■ What is expected
Return the following from the records below: each line, word for word, starting with the line that contains "same word. -/" and going on through the line that contains "rw [byteAt, byteAt, h]", with nothing outside that range.

■ Dataset entries
-- ==== Sys2Proof/Laws/Units.lean ====
section
/-! SUPPORT. What the shared operations of the background, scroll, Mode-7, tile and OAM units do, once each. -/

namespace Sys2Proof.Machine

/-! ### Background -/

theorem State.setTilemap_layer (s : State) (n m : Fin 4) (b : Byte) :
    (s.setTilemap n b).layer m =
      if m = n then { s.layer n with tilemapBase := field b 2 6, screenSize := field b 0 2 } else s.layer m := by
  simp [State.setTilemap, State.setLayer_layer]

/-- R271: the color-depth table is the source's lists. -/
theorem colorDepth_eq_listedDepth (mode : BitVec 3) (layer : Fin 4) : colorDepth mode layer = listedDepth mode layer := by
  revert mode layer
  decide

/-! ### Scroll -/

theorem vValue_toNat (b latch1 : Byte) : (vValue b latch1).toNat = b.toNat % 4 * 256 + latch1.toNat :=
  (append_toNat (field b 0 2) latch1).trans (by simp [field_toNat])

/-- R290: the low byte of a horizontal value has `latch1`'s bits 7:3 and `latch2`'s bits 2:0. -/
theorem latchMix_toNat (latch1 latch2 : Byte) :
    ((latch1 &&& 0xF8) ||| (latch2 &&& 0x07)).toNat = latch1.toNat / 8 * 8 + latch2.toNat % 8 := by
  have high : ∀ l : Byte, (l &&& 0xF8).toNat = 2 ^ 3 * (l.toNat / 8) := by decide
  have low : ∀ l : Byte, (l &&& 0x07).toNat = l.toNat % 8 := by decide
  rw [BitVec.toNat_or, high, low, ← Nat.two_pow_add_eq_or_of_lt (Nat.mod_lt _ (by decide))]
  omega

theorem hValue_toNat (b latch1 latch2 : Byte) :
    (hValue b latch1 latch2).toNat = b.toNat % 4 * 256 + (latch1.toNat / 8 * 8 + latch2.toNat % 8) :=
  (append_toNat (field b 0 2) _).trans (by simp only [latchMix_toNat, field_toNat]; simp)

/-- R290: everything a horizontal transition does. -/
theorem State.hWrite_eq (s : State) (n : Fin 4) (b : Byte) :
    s.hWrite n b =
      { s with
        bg := s.bg.set n.val { s.layer n with hScroll := hValue b s.latch1 s.latch2 }
        latch1 := b
        latch2 := b } := rfl

/-- R291: everything a vertical transition does. -/
theorem State.vWrite_eq (s : State) (n : Fin 4) (b : Byte) :
    s.vWrite n b =
      { s with bg := s.bg.set n.val { s.layer n with vScroll := vValue b s.latch1 }, latch1 := b } := rfl

theorem State.hWrite_layer (s : State) (n m : Fin 4) (b : Byte) :
    (s.hWrite n b).layer m =
      if m = n then { s.layer n with hScroll := hValue b s.latch1 s.latch2 } else s.layer m := by
  simp [State.hWrite, State.setLayer_layer]

theorem State.vWrite_layer (s : State) (n m : Fin 4) (b : Byte) :
    (s.vWrite n b).layer m = if m = n then { s.layer n with vScroll := vValue b s.latch1 } else s.layer m := by
  simp [State.vWrite, State.setLayer_layer]

/-! ### Mode 7 -/

theorem Mode7.setParam_param (m : Mode7) (p q : M7Param) (v : BitVec 16) :
    (m.setParam p v).param q = if q = p then v else m.param q := by
  cases p <;> cases q <;> rfl

@[simp] theorem Mode7.setParam_cache (m : Mode7) (p : M7Param) (v : BitVec 16) : (m.setParam p v).cache = m.cache := by
  cases p <;> rfl

/-- R342: everything the cascade transition does. -/
theorem Mode7.cascade_spec (m : Mode7) (p : M7Param) (b : Byte) : CascadesInto p m b (m.cascade p b) := by
  have value : (b ++ m.cache.extractLsb' 0 8).toNat = b.toNat * 256 + m.cache.toNat % 256 :=
    (append_toNat ..).trans (by simp)
  have param (q : M7Param) :
      (m.cascade p b).param q = if q = p then b ++ m.cache.extractLsb' 0 8 else m.param q := by
    cases p <;> cases q <;> rfl
  refine ⟨?_, ?_, fun q hq => ?_, ?_, ?_, ?_⟩
  · simp only [param, if_pos, value]
  · simp only [Mode7.cascade, BitVec.toNat_setWidth]
    have := b.isLt
    omega
  · simp [param, hq]
  all_goals cases p <;> rfl

/-! ### Tile addressing -/

theorem quadrant_eq (code : BitVec 2) (x y : Nat) : quadrant code x y = quadrantIndex code.toNat x y := by
  have hx : x % 64 / 32 = if x % 64 ≥ 32 then 1 else 0 := by split <;> omega
  have hy : y % 64 / 32 = if y % 64 ≥ 32 then 1 else 0 := by split <;> omega
  have : code = 0 ∨ code = 1 ∨ code = 2 ∨ code = 3 := by revert code; decide
  have two : Nat.testBit 2 1 = true := rfl
  have three : Nat.testBit 3 1 = true := rfl
  have one : Nat.testBit 1 1 = false := rfl
  rcases this with rfl | rfl | rfl | rfl <;>
    simp [quadrant, quadrantIndex, hx, hy, BitVec.getLsbD, one, two, three]

theorem quadrantIndex_le (code x y : Nat) : quadrantIndex code x y ≤ 3 := by
  unfold quadrantIndex
  split <;> omega

theorem tilemapAddress_eq (r : BgRecord) (x y : Nat) :
    tilemapAddress r x y =
      (r.tilemapBase.toNat + quadrantIndex r.screenSize.toNat x y) * 2048 + y % 32 * 64 + x % 32 * 2 := by
  simp only [tilemapAddress, quadrant_eq, Nat.shiftLeft_eq]
  omega

/-! ### OAM -/

theorem Oam.byteAt_eq (o : Oam) (i : Nat) : Memory.read .oam o.bytes i = some (o.byteAt i) := by
  unfold Oam.byteAt Memory.read
  cases Memory.find o.bytes i <;> rfl

theorem Oam.byteAt_setByte (o : Oam) (i k : Nat) (b : Byte) :
    (o.setByte i b).byteAt k = if k = i then b else o.byteAt k := by
  by_cases h : k = i
  · subst h
    simp [Oam.byteAt, Oam.setByte, Memory.read_write_self]
  · simp [Oam.byteAt, Oam.setByte, Memory.read_write_ne, h]

/-- R362: the position advances by one, modulo 1024. -/
theorem Oam.advance_position (o : Oam) : o.advance.position = (o.position + 1) % 1024 := by
  have := o.word.isLt
  cases h : o.flip <;> simp [Oam.advance, Oam.position, Oam.wordPosition, h] <;> omega

@[simp] theorem Oam.advance_bytes (o : Oam) : o.advance.bytes = o.bytes := by unfold Oam.advance; split <;> rfl

@[simp] theorem Oam.advance_byteAt (o : Oam) (i : Nat) : o.advance.byteAt i = o.byteAt i := by simp [Oam.byteAt]

@[simp] theorem Oam.advance_latch (o : Oam) : o.advance.latch = o.latch := by unfold Oam.advance; split <;> rfl

@[simp] theorem Oam.advance_addrReg (o : Oam) : o.advance.addrReg = o.addrReg := by unfold Oam.advance; split <;> rfl

@[simp] theorem Oam.advance_prioRot (o : Oam) : o.advance.prioRot = o.prioRot := by unfold Oam.advance; split <;> rfl

@[simp] theorem Oam.advance_last (o : Oam) : o.advance.last = o.last := by unfold Oam.advance; split <;> rfl

/-- R363: the commit writes two bytes of OAM and nothing else. -/
theorem Oam.commit_byteAt (o : Oam) (b : Byte) (k : Nat) :
    (o.commit b).byteAt k =
      if k = o.wordPosition + 1 then b else if k = o.wordPosition then o.latch else o.byteAt k := by
  simp [Oam.commit, Oam.byteAt_setByte]

theorem Oam.commit_registers (o : Oam) (b : Byte) : o.commit b = { o with bytes := (o.commit b).bytes } := rfl

/-- A commit within the array keeps the canonical form. -/
theorem Oam.commit_wf (o : Oam) (b : Byte) (inside : o.wordPosition + 1 < Config.oamSize)
    (h : Memory.wf .oam Config.oamSize o.bytes) : Memory.wf .oam Config.oamSize (o.commit b).bytes :=
  Memory.wf_write _ inside (Memory.wf_write _ (by omega) h)

/-! ### What the operations that can fail change when they do not -/

/-- R313: TILE changes the result and what its reads record. -/
theorem execTile_only {layer : Fin 4} {x y : Nat} {s t : State} (h : execTile layer x y s = .next t) :
    t = { s with result := t.result, vramLog := t.vramLog, draws := t.draws } := by
  unfold execTile at h
  split at h <;> cases h
  rfl

/-- R271: CDEPTH changes the result. -/
theorem execCdepth_only {mode : BitVec 3} {layer : Fin 4} {s t : State} (h : execCdepth mode layer s = .next t) :
    t = { s with result := t.result } := by
  unfold execCdepth at h
  split at h <;> cases h
  rfl

/-- R363: OAMDATA changes the result and the OAM Unit. -/
theorem execOamdata_only {b : Byte} {s t : State} (h : execOamdata b s = .next t) :
    t = { s with result := t.result, oam := t.oam } := by
  unfold execOamdata at h
  split at h
  · split at h <;> cases h
    rfl
  · cases h
    rfl

/-- R365: OAMDATAREAD changes the result and the OAM Unit. -/
theorem execOamdataread_only {s t : State} (h : execOamdataread s = .next t) :
    t = { s with result := t.result, oam := t.oam } := by
  unfold execOamdataread at h
  split at h <;> cases h
  rfl

end Sys2Proof.Machine
end

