/-- R361: OAMADDH reads bits 7 and 0 only. -/
theorem exec_oamaddh_of_bits_eq {b c : Byte} (high : b.toNat / 128 = c.toNat / 128) (low : b.toNat % 2 = c.toNat % 2)
    (s : State) : exec (.oamaddh b) s = exec (.oamaddh c) s := by
  have address : s.oam.highAddress b = s.oam.highAddress c :=
    BitVec.eq_of_toNat_eq (by rw [Oam.highAddress_toNat, Oam.highAddress_toNat, low])
  have rotation : flagBit b 7 = flagBit c 7 := by
    rw [flagBit_eq, flagBit_eq, Nat.testBit_eq_decide_div_mod_eq, Nat.testBit_eq_decide_div_mod_eq]
    exact congrArg (fun n => decide (n % 2 = 1)) high
  rw [exec_oamaddh, exec_oamaddh, Oam.reloaded, Oam.reloaded, address, rotation]

end Sys2Proof.Machine

namespace Sys2Proof

open Sys2Proof.Machine

/-- Settles O32: the enable registers read one bit per layer, all of the low nibble; the two others read the bits not
ignored. -/
theorem ignoredBitsAffectNothing : Obligations.IgnoredBitsAffectNothing := by
  refine fun b c s => ⟨fun same => ?enables, fun high low => exec_m7sel_of_settings_eq high low s,
    fun high low => exec_oamaddh_of_bits_eq high low s⟩
  have bits := layerBit_of_low_nibble_eq same
  simp only [exec, execTm, execTs, execTmw, execTsw, execCgadsub, bits, and_self]

/-- Settles O42: between the two writes every scroll write replaces `latch1`, and a horizontal one `latch2` as well. -/
theorem scrollLatchesAreSharedByEveryLayer : Obligations.ScrollLatchesAreSharedByEveryLayer := by
  refine fun n m lo other hi s => ⟨?horizontal, ?verticalAfterHorizontal, ?verticalAfterVertical⟩
  case horizontal =>
    refine ⟨_, runOps_three (exec_hScrollWrite n lo _) (exec_hScrollWrite m other _) (exec_hScrollWrite n hi _), ?_⟩
    rw [State.hScrolled_hScroll_toNat, State.hScrolled_latch1, State.hScrolled_latch2]
    omega
  case verticalAfterHorizontal =>
    refine ⟨_, runOps_three (exec_vScrollWrite n lo _) (exec_hScrollWrite m other _) (exec_vScrollWrite n hi _), ?_⟩
    rw [State.vScrolled_vScroll_toNat, State.hScrolled_latch1]
  case verticalAfterVertical =>
    refine ⟨_, runOps_three (exec_vScrollWrite n lo _) (exec_vScrollWrite m other _) (exec_vScrollWrite n hi _), ?_⟩
    rw [State.vScrolled_vScroll_toNat, State.vScrolled_latch1]

end Sys2Proof

namespace Sys2Proof.Machine

/-! ### Ranges of tile addresses and tile records (R312, R314, R316, R317) -/

/-- R311: what TMADDR does. -/
theorem exec_tmaddr (layer : Fin 4) (x y : Nat) (s : State) :
    exec (.tmaddr layer x y) s = .next (s.answer (.address (tilemapAddress (s.layer layer) x y))) := rfl

/-- R312: the largest base, quadrant, row and column together give 0x217FE. -/
theorem tilemapAddress_le (r : BgRecord) (x y : Nat) : tilemapAddress r x y ≤ 0x217FE := by
  have := r.tilemapBase.isLt
  have := quadrantIndex_le r.screenSize.toNat x y
  rw [tilemapAddress_eq]
  omega

/-- R312: an entry takes two bytes. -/
theorem tilemapAddress_even (r : BgRecord) (x y : Nat) : tilemapAddress r x y % 2 = 0 := by
  rw [tilemapAddress_eq]
  omega

/-- R311: coordinates wrap modulo 64. -/
theorem tilemapAddress_add_mul (r : BgRecord) (x y j k : Nat) :
    tilemapAddress r (x + 64 * j) (y + 64 * k) = tilemapAddress r x y := by
  simp only [tilemapAddress, quadrant, Nat.add_mul_mod_self_left]

/-- R312: the largest address is that of the last tile of the last quadrant. -/
theorem tilemapAddress_max {r : BgRecord} (base : r.tilemapBase = 63) (size : r.screenSize = 3) :
    tilemapAddress r 63 63 = 0x217FE := by
  rw [tilemapAddress_eq, base, size]
  rfl

/-- R271: every depth of the table is 2, 4 or 8. -/
theorem colorDepth_mem (mode : BitVec 3) (layer : Fin 4) : ∀ d ∈ colorDepth mode layer, d = 2 ∨ d = 4 ∨ d = 8 := by
  revert mode layer
  decide

/-- R314: the largest tileset base and tile index at the largest depth give 0x2DFC0. -/
theorem tileRecord_dataAddr_le (r : BgRecord) {d : Nat} (depth : d ≤ 8) (entry : BitVec 16) :
    (tileRecord r d entry).dataAddr ≤ 0x2DFC0 := by
  have := r.tilesetBase.isLt
  have tile : entry.toNat % 1024 * (8 * d) ≤ 1023 * (8 * 8) := Nat.mul_le_mul (by omega) (by omega)
  rw [tileRecord_dataAddr]
  omega

/-- R317: a tile is 8 or 16 pixels wide. -/
theorem tileRecord_width (r : BgRecord) (d : Nat) (entry : BitVec 16) :
    (tileRecord r d entry).width = 8 ∨ (tileRecord r d entry).width = 16 := by
  cases size : r.tileSize16 with
  | false => exact .inl (by simp [tileRecord, size])
  | true => exact .inr (by simp [tileRecord, size])

/-- R313: a record that TILE returns is that of an entry at a depth of the table. -/
theorem tileRecord_of_exec_tile {layer : Fin 4} {x y : Nat} {s t : State} {record : TileRecord}
    (run : exec (.tile layer x y) s = .next t) (result : t.result = .tile record) :
    ∃ d entry, colorDepth s.screenMode layer = some d ∧ record = tileRecord (s.layer layer) d entry := by
  cases depth : colorDepth s.screenMode layer with
  | none => cases (exec_tile_of_none depth x y).symm.trans run
  | some d =>
    cases (exec_tile_of_some depth x y).symm.trans run
    cases result
    exact ⟨d, _, rfl, rfl⟩

end Sys2Proof.Machine

namespace Sys2Proof

open Sys2Proof.Machine

/-- Settles O49: bound, evenness, wrap and maximum are those of `tilemapAddress`. -/
theorem tilemapAddressRange : Obligations.TilemapAddressRange := by
  refine ⟨fun layer x y s t a run result => ?range, fun layer s base size => ⟨_, exec_tmaddr layer 63 63 s, ?max⟩⟩
  case range =>
    cases (exec_tmaddr layer x y s).symm.trans run
    cases result
    refine ⟨tilemapAddress_le .., tilemapAddress_even .., fun j k => ?_⟩
    rw [exec_tmaddr, tilemapAddress_add_mul]
  case max => exact congrArg Result.address (tilemapAddress_max base size)

/-- Settles O51: the record is that of some entry, whatever was read, at a depth of the table. -/
theorem tileRecordRanges : Obligations.TileRecordRanges := by
  intro layer x y s t record run result
  obtain ⟨d, entry, depth, rfl⟩ := tileRecord_of_exec_tile run result
  have listed := colorDepth_mem s.screenMode layer d depth
  exact ⟨tileRecord_dataAddr_le _ (by omega) entry, listed, tileRecord_width .., rfl⟩

end Sys2Proof

namespace Sys2Proof.Machine

/-! ### Reads and reloads between two OAM writes (R438, R439) -/

/-- The state after an OAM write at even parity: the byte waits in the latch. -/
def State.buffered (s : State) (b : Byte) : State := (s.setOam { s.oam with latch := b, flip := true }).answer .nothing

/-- R363: at even parity an OAM write buffers its byte. -/
theorem exec_oamdata_buffers {s : State} (even : s.oam.flip = false) (b : Byte) :
    exec (.oamdata b) s = .next (s.buffered b) := exec_oamdata_of_even b even

/-- The state after an OAMADDH write: the pointer is reloaded at even parity. -/
def State.reloaded (s : State) (b : Byte) : State := (s.setOam (s.oam.reloaded b)).answer .nothing

/-- R361: an OAMADDH write reloads the pointer. -/
theorem exec_oamaddh_reloads (s : State) (b : Byte) : exec (.oamaddh b) s = .next (s.reloaded b) := exec_oamaddh b s

/-- R438: a read at odd parity moves on to the next word, at even parity. -/
theorem exec_oamdataread_of_odd {s : State} (odd : s.oam.flip = true) (inside : s.oam.word.toNat < 272) :
    ∃ t, exec .oamdataread s = .next t ∧ t.oam = { s.oam with flip := false, word := s.oam.word + 1 } := by
  have position : s.oam.position = s.oam.word.toNat * 2 + 1 := by rw [Oam.position, odd]; rfl
  exact ⟨_, exec_oamdataread_of_inside (by omega), Oam.advance_of_odd odd⟩

/-- R439: a read at even parity makes the parity odd, at the same word. -/
theorem exec_oamdataread_of_even {s : State} (even : s.oam.flip = false) (inside : s.oam.word.toNat < 272) :
    ∃ t, exec .oamdataread s = .next t ∧ t.oam = { s.oam with flip := true } := by
  have position : s.oam.position = s.oam.word.toNat * 2 := by rw [Oam.position, even]; rfl
  exact ⟨_, exec_oamdataread_of_inside (by omega), Oam.advance_of_even even⟩

/-- R363: the bytes of OAM after an odd write at word `w` over the latch `first`. -/
theorem Oam.commit_advance_byteAt {o : Oam} {w : Nat} {first : Byte} (word : o.word.toNat = w)
    (latch : o.latch = first) (second : Byte) (k : Nat) : (o.commit second).advance.byteAt k =
      if k = w * 2 + 1 then second else if k = w * 2 then first else o.byteAt k := by
  rw [advance_byteAt, commit_byteAt, wordPosition, word, latch]

/-- The unit reads as its bytes say, whatever its registers hold. -/
theorem Oam.byteAt_of_bytes_eq {o o' : Oam} (h : o'.bytes = o.bytes) (i : Nat) : o'.byteAt i = o.byteAt i := by
  rw [byteAt, byteAt, h]

/-- R438: a read between makes the second write a buffering one. -/
theorem runOps_write_read_write {s : State} (even : s.oam.flip = false) (inside : s.oam.word.toNat < 272)
    (first second : Byte) : ∃ t, Safety.runOps [.oamdata first, .oamdataread, .oamdata second] s = .next t ∧
      SameOamBytes s t ∧ t.oam.latch = second := by
  obtain ⟨u, read, oam⟩ := exec_oamdataread_of_odd (s := s.buffered first) rfl inside
  have evenAgain : u.oam.flip = false := by rw [oam]
  have bytes : u.oam.bytes = s.oam.bytes := by rw [oam]; rfl
  refine ⟨u.buffered second, runOps_three (exec_oamdata_buffers even first) read
    (exec_oamdata_buffers evenAgain second), Oam.byteAt_of_bytes_eq bytes, rfl⟩

/-- R439: a reload between makes the second write a buffering one. -/
theorem runOps_write_reload_write {s : State} (even : s.oam.flip = false) (first second high : Byte) :
    ∃ t, Safety.runOps [.oamdata first, .oamaddh high, .oamdata second] s = .next t ∧
      SameOamBytes s t ∧ t.oam.latch = second := by
  have reload := exec_oamaddh_reloads (s.buffered first) high
  exact ⟨((s.buffered first).reloaded high).buffered second,
    runOps_three (exec_oamdata_buffers even first) reload (exec_oamdata_buffers rfl second),
    Oam.byteAt_of_bytes_eq rfl, rfl⟩

/-- R439: after a reload a read makes the parity odd, so the second write commits both bytes at the reloaded word. -/
theorem runOps_write_reload_read_write {s : State} (even : s.oam.flip = false) {high : Byte} {w : Nat}
    (reloaded : (s.oam.highAddress high).toNat = w) (inside : w < 272) (first second : Byte) :
    ∃ t, Safety.runOps [.oamdata first, .oamaddh high, .oamdataread, .oamdata second] s = .next t ∧
      t.oam.byteAt (w * 2) = first ∧ t.oam.byteAt (w * 2 + 1) = second := by
  have reload := exec_oamaddh_reloads (s.buffered first) high
  obtain ⟨v, read, oam⟩ :=
    exec_oamdataread_of_even (s := (s.buffered first).reloaded high) rfl (reloaded.trans_lt inside)
  have odd : v.oam.flip = true := by rw [oam]
  have word : v.oam.word.toNat = w := by rw [oam]; exact reloaded
  have latch : v.oam.latch = first := by rw [oam]; rfl
  have bytes := Oam.commit_advance_byteAt word latch second
  refine ⟨_, (runOps_cons_of_next (exec_oamdata_buffers even first) _).trans
    (runOps_three reload read (exec_oamdata_of_odd second odd (word.trans_lt inside))), ?low, ?high⟩
  case low => exact (bytes _).trans (by simp)
  case high => exact (bytes _).trans (if_pos rfl)

end Sys2Proof.Machine

namespace Sys2Proof

open Sys2Proof.Machine

/-- Settles O59: whether the second write buffers or commits is the parity that the operations between leave. -/
theorem readsAndReloadsShiftTheOamParity : Obligations.ReadsAndReloadsShiftTheOamParity :=
  fun first second high s even =>
    ⟨fun inside => runOps_write_read_write even inside first second,
      runOps_write_reload_write even first second high,
      fun inside => runOps_write_reload_read_write even (s.oam.highAddress_toNat high) inside first second⟩

end Sys2Proof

■ Answer to the problem
/-- R439: a read at even parity makes the parity odd, at the same word. -/
theorem exec_oamdataread_of_even {s : State} (even : s.oam.flip = false) (inside : s.oam.word.toNat < 272) :
    ∃ t, exec .oamdataread s = .next t ∧ t.oam = { s.oam with flip := true } := by
  have position : s.oam.position = s.oam.word.toNat * 2 := by rw [Oam.position, even]; rfl
  exact ⟨_, exec_oamdataread_of_inside (by omega), Oam.advance_of_even even⟩

/-- R363: the bytes of OAM after an odd write at word `w` over the latch `first`. -/
theorem Oam.commit_advance_byteAt {o : Oam} {w : Nat} {first : Byte} (word : o.word.toNat = w)
    (latch : o.latch = first) (second : Byte) (k : Nat) : (o.commit second).advance.byteAt k =
      if k = w * 2 + 1 then second else if k = w * 2 then first else o.byteAt k := by
  rw [advance_byteAt, commit_byteAt, wordPosition, word, latch]

/-- The unit reads as its bytes say, whatever its registers hold. -/
theorem Oam.byteAt_of_bytes_eq {o o' : Oam} (h : o'.bytes = o.bytes) (i : Nat) : o'.byteAt i = o.byteAt i := by
  rw [byteAt, byteAt, h]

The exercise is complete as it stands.